When the assembly 36 is conveyed into the parent wellbore 12, the deflection device 38 is free to rotate relative to the orienting member 40. A release member or annular shear ring 44 attaches the deflection device 38 to the orienting member 40 and permits relative rotation therebetween. However, as shown in FIG. 2, the deflection device 38 has been downwardly displaced relative to the orienting member 40, thus shearing the shear ring 44, and the deflection device is no longer permitted to rotate relative to the orienting member.

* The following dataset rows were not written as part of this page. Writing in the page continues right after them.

-- ==== Sys2Proof/Certificates/Slice0/Obligations.lean ====
section
/-! DEFINITION. The statements for the provers, each formalising rules of spec/ as its docstring says. -/

section

open Sys2Proof Sys2Proof.Machine

/-- O1 (R90, R96, R97, R98, R109, R110). For either host byte order, every well-formed instruction i other than
IMM_NEXT and any bytes after it: decoding the bytes of the encoding of i followed by those bytes gives i and
leaves those bytes. IMM_NEXT is the row of a second slot: in instruction position its bytes match no row, and
the slot of its encoding, read in the position of a second slot, gives it. -/
def Obligations.DecodeEncodeRoundTrip : Prop :=
  (∀ (e : Endian) (i : Instr) (rest : List Byte), i.WellFormed → (∀ next, i ≠ .immNext next) →
      decode e (encode e i ++ rest) = .ok (i, rest)) ∧
    (∀ (e : Endian) (next : Imm) (rest : List Byte),
      decode e (encode e (.immNext next) ++ rest) = .error (.unassignedOpcode 0) ∧
        ∀ slot, encodeSlots e (.immNext next) = [slot] → decodeSecond (slot.fields e) = .ok (.immNext next))

/-- O2 (R97, R98, R110, R111). For either host: if decoding some bytes gives the instruction i and leaves rest, then
i is well-formed and is not IMM_NEXT, and the bytes are the encoding of i followed by rest. So no two byte
strings of one length decode to one instruction, every unused field of a decoded slot is zero, and no slot in
instruction position is the second slot of a wide instruction. -/
def Obligations.DecodedBytesAreTheEncoding : Prop :=
  ∀ (e : Endian) (bytes rest : List Byte) (i : Instr),
    decode e bytes = .ok (i, rest) → i.WellFormed ∧ (∀ next, i ≠ .immNext next) ∧ bytes = encode e i ++ rest

/-- O3 (R117). The instruction ADD_K_ALU64 with dst 1 and imm 0x11223344 is stored as 07 01 00 00 44 33 22 11 on a
little-endian host and as 07 10 00 00 11 22 33 44 on a big-endian host, and its fields are those of the
canonical word 0x1122334400000107. -/
def Obligations.WorkedExampleBytes : Prop :=
  encode .little (.addKAlu64 1 0x11223344) = [0x07, 0x01, 0x00, 0x00, 0x44, 0x33, 0x22, 0x11] ∧
    encode .big (.addKAlu64 1 0x11223344) = [0x07, 0x10, 0x00, 0x00, 0x11, 0x22, 0x33, 0x44] ∧
    encodeFields (.addKAlu64 1 0x11223344) = (canonicalFields 0x1122334400000107, none)

/-- O4 (R96, R109, 95_test_vectors.md). Ten canonical words, one or more of each family, decode to the instruction
the spec names for them: the words and instructions of section 2.1 of the test vectors. A sanity statement on
fixed values. -/
def Obligations.SampleWordsDecode : Prop :=
  decodeTableWord 64 0xffffffff00000304 = some (.addKAlu 3 0xffffffff) ∧
    decodeTableWord 64 0xfffffff900010597 = some (.smodKAlu64 5 0xfffffff9) ∧
    decodeTableWord 64 0x00000010000004dc = some (.endBeAlu16 4) ∧
    decodeTableWord 64 0x00000000fffc216d = some (.jsgtXJmp 1 2 0xfffc) ∧
    decodeTableWord 64 0xfffffffb00001085 = some (.callKJmpLocal 0xfffffffb) ∧
    decodeTableWord 64 0x0000007fffff0a72 = some (.memBSt 10 0xffff 0x7f) ∧
    decodeTableWord 64 0x00000000ffff6391 = some (.memsxBLdx 3 6 0xffff) ∧
    decodeTableWord 64 0x000000a1000821c3 = some (.atomicWStxXorFetch 1 2 8) ∧
    decodeTableWord 128 0xcafef00d00000000deadbeef00000218 = some (.immDwLdImm64 2 0xdeadbeef 0xcafef00d) ∧
    decodeTableWord 64 0x0000000200003048 = some (.indHLd 3 2)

Complementarily shaped mating splines 46 are formed on each of the deflection device 38 and orienting member 40, so that, when the assembly 36 is being conveyed into the well, the splines are disengaged, thereby permitting relative rotation between the deflection device and the orienting member 40. However, when the orienting member 40 is engaged with the PBR 34 and orienting member 28, and a downwardly directed axial force is applied to the deflection device 38 to shear the shear ring 44, such as by slacking off on a work string attached thereto at the earth's surface to thereby apply a portion of the work string's weight to the deflection device, the deflection device will displace axially downward and the splines 46 will engage, thereby preventing relative rotation between the deflection device and the orienting member 40. Of course, other types of rotational locks may be used in place of the splines 46, such as clutches, other cooperatively engageable projections and recesses, etc., and other types of release members may be used in place of the shear ring 44, without departing from the principles of the present invention.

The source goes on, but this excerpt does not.